В это время в грузовой кабине разведчики приготовили личное оружие и, открыв дверь грузовой кабины, выставили пулемёт на шкворневую установку. В проёме двери пилотской кабины снова появился Быстров.

— Ну, как там, тихо? — поинтересовался он, внимательно вглядываясь в приближающуюся ферму.

— Пока тихо, — ответил Иванов, плавным движением вниз рычага «шаг газа» уменьшая мощность двигателей и переводя вертолёт на снижение.

— Подходи ближе и садись справа, — показал рукой направление Быстров.

— Сделаем, — ответил Иванов, подбирая место для посадки.





Прямо по курсу «двадцатьчетвёрки», уже вышедшие из пикирования, правым крутым разворотом перешли в набор высоты. До места посадки «восьмёркам» оставалось меньше трёх километров. Вертолёт шёл по пологой траектории или, как говорят лётчики, глиссаде снижения: скорость по прибору — 150 км/ч, вариометр показывал снижение 2–2,5 м/с, высотомер фиксировал уменьшение высоты: 150, 140, 130 метров… «Не нравится мне эта ферма. Что-то слишком тихо. И скот тут точно не держат — очень уж чисто», — подумал Иванов, пытаясь что-нибудь разглядеть в приближающихся аккуратных, сложенных из белого кирпича одноэтажных строениях барачного типа.

Ващенка ещё раз уточнил направление и силу ветра у земли. Голос «правака» заставил Иванова поймать себя на мысли, что он сам напряжён, что неоправданно сильно сжимает рычаги управления, что, ставшие каменными, ноги почти не чувствуют педалей. «Всё нормально. Расслабься!» — приказал Иванов себе и мысленно проконтролировал расслабление мышц рук, ног и спины. Краем глаза он наблюдал, как с постоянной периодичностью устраивается поудобнее в пилотском кресле Ващенка, как мёртвой хваткой до белых кончиков пальцев вцепился в ручки пулемёта застывший у прицела Мельничук. Иванов понимал их состояние. Ферма могла оказаться с «сюрпризом».

— Держи ферму в прицеле, — напомнил он припавшему к пулемёту борттехнику, затем обратился к Ващенке:

— Андрей, спокойнее. Всё нормально. Сегодня обязательно пойдём в город.

— Обязательно пойдём, — механически повторил «правак», занимающийся какими-то подсчётами, не упуская из поля зрения приближающиеся строения.

Ферма казалась безжизненной.
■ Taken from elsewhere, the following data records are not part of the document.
@[simp] theorem Port.complete_pending (q : Port) (r : Completion) : (Port.complete q r).pending = none := rfl
@[simp] theorem Port.complete_resCode (q : Port) (r : Completion) : (Port.complete q r).resCode = q.resCode := rfl
@[simp] theorem Port.complete_resBool (q : Port) (r : Completion) : (Port.complete q r).resBool = q.resBool := rfl
@[simp] theorem Port.complete_resErr (q : Port) (r : Completion) : (Port.complete q r).resErr = q.resErr := rfl
@[simp] theorem Port.complete_resData (q : Port) (r : Completion) : (Port.complete q r).resData = q.resData := rfl
@[simp] theorem Port.complete_gwbValid (q : Port) (r : Completion) : (Port.complete q r).gwbValid = q.gwbValid := rfl
@[simp] theorem Port.complete_gwbAddr (q : Port) (r : Completion) : (Port.complete q r).gwbAddr = q.gwbAddr := rfl
@[simp] theorem Port.complete_gwbWidth (q : Port) (r : Completion) : (Port.complete q r).gwbWidth = q.gwbWidth := rfl
@[simp] theorem Port.complete_gwbEntries (q : Port) (r : Completion) : (Port.complete q r).gwbEntries = q.gwbEntries := rfl
@[simp] theorem Port.complete_completions (q : Port) (r : Completion) : (Port.complete q r).completions = q.completions ++ [r] := rfl

@[simp] theorem Port.completeBool_pending (q : Port) (b : Bool) : (Port.completeBool q b).pending = none := rfl
@[simp] theorem Port.completeBool_resCode (q : Port) (b : Bool) : (Port.completeBool q b).resCode = q.resCode := rfl
@[simp] theorem Port.completeBool_resBool (q : Port) (b : Bool) : (Port.completeBool q b).resBool = b := rfl
@[simp] theorem Port.completeBool_resErr (q : Port) (b : Bool) : (Port.completeBool q b).resErr = q.resErr := rfl
@[simp] theorem Port.completeBool_resData (q : Port) (b : Bool) : (Port.completeBool q b).resData = q.resData := rfl
@[simp] theorem Port.completeBool_gwbValid (q : Port) (b : Bool) : (Port.completeBool q b).gwbValid = q.gwbValid := rfl
@[simp] theorem Port.completeBool_gwbAddr (q : Port) (b : Bool) : (Port.completeBool q b).gwbAddr = q.gwbAddr := rfl
@[simp] theorem Port.completeBool_gwbWidth (q : Port) (b : Bool) : (Port.completeBool q b).gwbWidth = q.gwbWidth := rfl
@[simp] theorem Port.completeBool_gwbEntries (q : Port) (b : Bool) : (Port.completeBool q b).gwbEntries = q.gwbEntries := rfl
@[simp] theorem Port.completeBool_completions (q : Port) (b : Bool) : (Port.completeBool q b).completions = q.completions ++ [{ bool := some b }] := rfl

@[simp] theorem Port.completeCode_pending (q : Port) (c : CommResult) : (Port.completeCode q c).pending = none := rfl
@[simp] theorem Port.completeCode_resCode (q : Port) (c : CommResult) : (Port.completeCode q c).resCode = c := rfl
@[simp] theorem Port.completeCode_resBool (q : Port) (c : CommResult) : (Port.completeCode q c).resBool = q.resBool := rfl
@[simp] theorem Port.completeCode_resErr (q : Port) (c : CommResult) : (Port.completeCode q c).resErr = q.resErr := rfl
@[simp] theorem Port.completeCode_resData (q : Port) (c : CommResult) : (Port.completeCode q c).resData = q.resData := rfl
@[simp] theorem Port.completeCode_gwbValid (q : Port) (c : CommResult) : (Port.completeCode q c).gwbValid = q.gwbValid := rfl
@[simp] theorem Port.completeCode_gwbAddr (q : Port) (c : CommResult) : (Port.completeCode q c).gwbAddr = q.gwbAddr := rfl
@[simp] theorem Port.completeCode_gwbWidth (q : Port) (c : CommResult) : (Port.completeCode q c).gwbWidth = q.gwbWidth := rfl
@[simp] theorem Port.completeCode_gwbEntries (q : Port) (c : CommResult) : (Port.completeCode q c).gwbEntries = q.gwbEntries := rfl
@[simp] theorem Port.completeCode_completions (q : Port) (c : CommResult) : (Port.completeCode q c).completions = q.completions ++ [{ code := some c }] := rfl

@[simp] theorem Port.completeUnicast_pending (q : Port) (c : CommResult) (e : Byte) (d : List Byte) : (Port.completeUnicast q c e d).pending = none := rfl
@[simp] theorem Port.completeUnicast_resCode (q : Port) (c : CommResult) (e : Byte) (d : List Byte) : (Port.completeUnicast q c e d).resCode = c := rfl
@[simp] theorem Port.completeUnicast_resBool (q : Port) (c : CommResult) (e : Byte) (d : List Byte) : (Port.completeUnicast q c e d).resBool = q.resBool := rfl
@[simp] theorem Port.completeUnicast_resErr (q : Port) (c : CommResult) (e : Byte) (d : List Byte) : (Port.completeUnicast q c e d).resErr = e := rfl
@[simp] theorem Port.completeUnicast_resData (q : Port) (c : CommResult) (e : Byte) (d : List Byte) : (Port.completeUnicast q c e d).resData = d := rfl
@[simp] theorem Port.completeUnicast_gwbValid (q : Port) (c : CommResult) (e : Byte) (d : List Byte) : (Port.completeUnicast q c e d).gwbValid = q.gwbValid := rfl
@[simp] theorem Port.completeUnicast_gwbAddr (q : Port) (c : CommResult) (e : Byte) (d : List Byte) : (Port.completeUnicast q c e d).gwbAddr = q.gwbAddr := rfl
@[simp] theorem Port.completeUnicast_gwbWidth (q : Port) (c : CommResult) (e : Byte) (d : List Byte) : (Port.completeUnicast q c e d).gwbWidth = q.gwbWidth := rfl
@[simp] theorem Port.completeUnicast_gwbEntries (q : Port) (c : CommResult) (e : Byte) (d : List Byte) : (Port.completeUnicast q c e d).gwbEntries = q.gwbEntries := rfl
@[simp] theorem Port.completeUnicast_completions (q : Port) (c : CommResult) (e : Byte) (d : List Byte) : (Port.completeUnicast q c e d).completions = q.completions ++ [{ code := some c, err := some e, data := some d }] := rfl

@[simp] theorem Port.gwbInit_pending (q : Port) (a w : Byte) : (Port.gwbInit q a w).pending = none := rfl
@[simp] theorem Port.gwbInit_resCode (q : Port) (a w : Byte) : (Port.gwbInit q a w).resCode = q.resCode := rfl
@[simp] theorem Port.gwbInit_resBool (q : Port) (a w : Byte) : (Port.gwbInit q a w).resBool = q.resBool := rfl
@[simp] theorem Port.gwbInit_resErr (q : Port) (a w : Byte) : (Port.gwbInit q a w).resErr = q.resErr := rfl
@[simp] theorem Port.gwbInit_resData (q : Port) (a w : Byte) : (Port.gwbInit q a w).resData = q.resData := rfl
@[simp] theorem Port.gwbInit_gwbValid (q : Port) (a w : Byte) : (Port.gwbInit q a w).gwbValid = true := rfl
@[simp] theorem Port.gwbInit_gwbAddr (q : Port) (a w : Byte) : (Port.gwbInit q a w).gwbAddr = a := rfl
@[simp] theorem Port.gwbInit_gwbWidth (q : Port) (a w : Byte) : (Port.gwbInit q a w).gwbWidth = w := rfl
@[simp] theorem Port.gwbInit_gwbEntries (q : Port) (a w : Byte) : (Port.gwbInit q a w).gwbEntries = [] := rfl
@[simp] theorem Port.gwbInit_completions (q : Port) (a w : Byte) : (Port.gwbInit q a w).completions = q.completions ++ [({} : Completion)] := rfl

@[simp] theorem Port.gwbPayload_pending (q : Port) : (Port.gwbPayload q).pending = none := rfl
@[simp] theorem Port.gwbPayload_resCode (q : Port) : (Port.gwbPayload q).resCode = q.resCode := rfl
@[simp] theorem Port.gwbPayload_resBool (q : Port) : (Port.gwbPayload q).resBool = q.resBool := rfl
@[simp] theorem Port.gwbPayload_resErr (q : Port) : (Port.gwbPayload q).resErr = q.resErr := rfl
@[simp] theorem Port.gwbPayload_resData (q : Port) : (Port.gwbPayload q).resData = q.payload := rfl
@[simp] theorem Port.gwbPayload_gwbValid (q : Port) : (Port.gwbPayload q).gwbValid = q.gwbValid := rfl
@[simp] theorem Port.gwbPayload_gwbAddr (q : Port) : (Port.gwbPayload q).gwbAddr = q.gwbAddr := rfl
@[simp] theorem Port.gwbPayload_gwbWidth (q : Port) : (Port.gwbPayload q).gwbWidth = q.gwbWidth := rfl
@[simp] theorem Port.gwbPayload_gwbEntries (q : Port) : (Port.gwbPayload q).gwbEntries = q.gwbEntries := rfl
@[simp] theorem Port.gwbPayload_completions (q : Port) : (Port.gwbPayload q).completions = q.completions ++ [{ data := some q.payload }] := rfl

/-! The draws write only the environment. -/

@[simp] theorem drawOpen_cfg (s : State) : (drawOpen s).2.cfg = s.cfg := by
  unfold drawOpen; split <;> rfl
@[simp] theorem drawWrite_cfg (s : State) (L : Nat) : (drawWrite s L).2.cfg = s.cfg := by
  unfold drawWrite; split <;> rfl
@[simp] theorem drawOpen_lineOpen (s : State) : (drawOpen s).2.lineOpen = s.lineOpen := by
  unfold drawOpen; split <;> rfl
@[simp] theorem drawWrite_lineOpen (s : State) (L : Nat) : (drawWrite s L).2.lineOpen = s.lineOpen := by
  unfold drawWrite; split <;> rfl
@[simp] theorem drawOpen_baud (s : State) : (drawOpen s).2.baud = s.baud := by
  unfold drawOpen; split <;> rfl
@[simp] theorem drawWrite_baud (s : State) (L : Nat) : (drawWrite s L).2.baud = s.baud := by
  unfold drawWrite; split <;> rfl
@[simp] theorem drawOpen_msPerByte (s : State) : (drawOpen s).2.msPerByte = s.msPerByte := by
  unfold drawOpen; split <;> rfl
@[simp] theorem drawWrite_msPerByte (s : State) (L : Nat) : (drawWrite s L).2.msPerByte = s.msPerByte := by
  unfold drawWrite; split <;> rfl
@[simp] theorem drawOpen_busy (s : State) : (drawOpen s).2.busy = s.busy := by
  unfold drawOpen; split <;> rfl
@[simp] theorem drawWrite_busy (s : State) (L : Nat) : (drawWrite s L).2.busy = s.busy := by
  unfold drawWrite; split <;> rfl
@[simp] theorem drawOpen_xowner (s : State) : (drawOpen s).2.xowner = s.xowner := by
  unfold drawOpen; split <;> rfl
@[simp] theorem drawWrite_xowner (s : State) (L : Nat) : (drawWrite s L).2.xowner = s.xowner := by
  unfold drawWrite; split <;> rfl
@[simp] theorem drawOpen_xstate (s : State) : (drawOpen s).2.xstate = s.xstate := by
  unfold drawOpen; split <;> rfl
@[simp] theorem drawWrite_xstate (s : State) (L : Nat) : (drawWrite s L).2.xstate = s.xstate := by
  unfold drawWrite; split <;> rfl
@[simp] theorem drawOpen_xkind (s : State) : (drawOpen s).2.xkind = s.xkind := by
  unfold drawOpen; split <;> rfl
@[simp] theorem drawWrite_xkind (s : State) (L : Nat) : (drawWrite s L).2.xkind = s.xkind := by
  unfold drawWrite; split <;> rfl
@[simp] theorem drawOpen_reqId (s : State) : (drawOpen s).2.reqId = s.reqId := by
  unfold drawOpen; split <;> rfl
@[simp] theorem drawWrite_reqId (s : State) (L : Nat) : (drawWrite s L).2.reqId = s.reqId := by
  unfold drawWrite; split <;> rfl
@[simp] theorem drawOpen_reqExpect (s : State) : (drawOpen s).2.reqExpect = s.reqExpect := by
  unfold drawOpen; split <;> rfl
@[simp] theorem drawWrite_reqExpect (s : State) (L : Nat) : (drawWrite s L).2.reqExpect = s.reqExpect := by
  unfold drawWrite; split <;> rfl
@[simp] theorem drawOpen_txBuf (s : State) : (drawOpen s).2.txBuf = s.txBuf := by
  unfold drawOpen; split <;> rfl
@[simp] theorem drawWrite_txBuf (s : State) (L : Nat) : (drawWrite s L).2.txBuf = s.txBuf := by
  unfold drawWrite; split <;> rfl
@[simp] theorem drawOpen_rxFifo (s : State) : (drawOpen s).2.rxFifo = s.rxFifo := by
  unfold drawOpen; split <;> rfl
@[simp] theorem drawWrite_rxFifo (s : State) (L : Nat) : (drawWrite s L).2.rxFifo = s.rxFifo := by
  unfold drawWrite; split <;> rfl
@[simp] theorem drawOpen_rxBuf (s : State) : (drawOpen s).2.rxBuf = s.rxBuf := by
  unfold drawOpen; split <;> rfl
@[simp] theorem drawWrite_rxBuf (s : State) (L : Nat) : (drawWrite s L).2.rxBuf = s.rxBuf := by
  unfold drawWrite; split <;> rfl
@[simp] theorem drawOpen_want (s : State) : (drawOpen s).2.want = s.want := by
  unfold drawOpen; split <;> rfl
@[simp] theorem drawWrite_want (s : State) (L : Nat) : (drawWrite s L).2.want = s.want := by
  unfold drawWrite; split <;> rfl
@[simp] theorem drawOpen_tStart (s : State) : (drawOpen s).2.tStart = s.tStart := by
  unfold drawOpen; split <;> rfl
@[simp] theorem drawWrite_tStart (s : State) (L : Nat) : (drawWrite s L).2.tStart = s.tStart := by
  unfold drawWrite; split <;> rfl
@[simp] theorem drawOpen_tDur (s : State) : (drawOpen s).2.tDur = s.tDur := by
  unfold drawOpen; split <;> rfl
@[simp] theorem drawWrite_tDur (s : State) (L : Nat) : (drawWrite s L).2.tDur = s.tDur := by
  unfold drawWrite; split <;> rfl
@[simp] theorem drawOpen_now (s : State) : (drawOpen s).2.now = s.now := by
  unfold drawOpen; split <;> rfl
@[simp] theorem drawWrite_now (s : State) (L : Nat) : (drawWrite s L).2.now = s.now := by
  unfold drawWrite; split <;> rfl
@[simp] theorem drawOpen_lineOut (s : State) : (drawOpen s).2.lineOut = s.lineOut := by
  unfold drawOpen; split <;> rfl
@[simp] theorem drawWrite_lineOut (s : State) (L : Nat) : (drawWrite s L).2.lineOut = s.lineOut := by
  unfold drawWrite; split <;> rfl
@[simp] theorem drawOpen_ports (s : State) : (drawOpen s).2.ports = s.ports := by
  unfold drawOpen; split <;> rfl
@[simp] theorem drawWrite_ports (s : State) (L : Nat) : (drawWrite s L).2.ports = s.ports := by
  unfold drawWrite; split <;> rfl
@[simp] theorem drawOpen_port (s : State) : (drawOpen s).2.port = s.port := by
  unfold drawOpen; split <;> rfl
@[simp] theorem drawWrite_port (s : State) (L : Nat) : (drawWrite s L).2.port = s.port := by
  unfold drawWrite; split <;> rfl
Иванов уже выбрал место для посадки и, уточнив расчёт, стал уменьшать мощность двигателей, приподнимая нос вертолёта и гася поступательную скорость.

В этот момент на крыше ближайшего строения мелькнула яркая вспышка, казалось, будто там заработал сварочный аппарат. Ещё по Афганистану Иванов знал, что так стреляет крупнокалиберный пулемёт ДШК — очень страшное оружие против вертолётов и легко бронированной техники. Без сомнения, с крыши фермы работал ДШК.

— Пулемёт на крыше! — резко бросил в эфир Иванов, прерывая заход на посадку и энергично давая двигателям дополнительную мощность.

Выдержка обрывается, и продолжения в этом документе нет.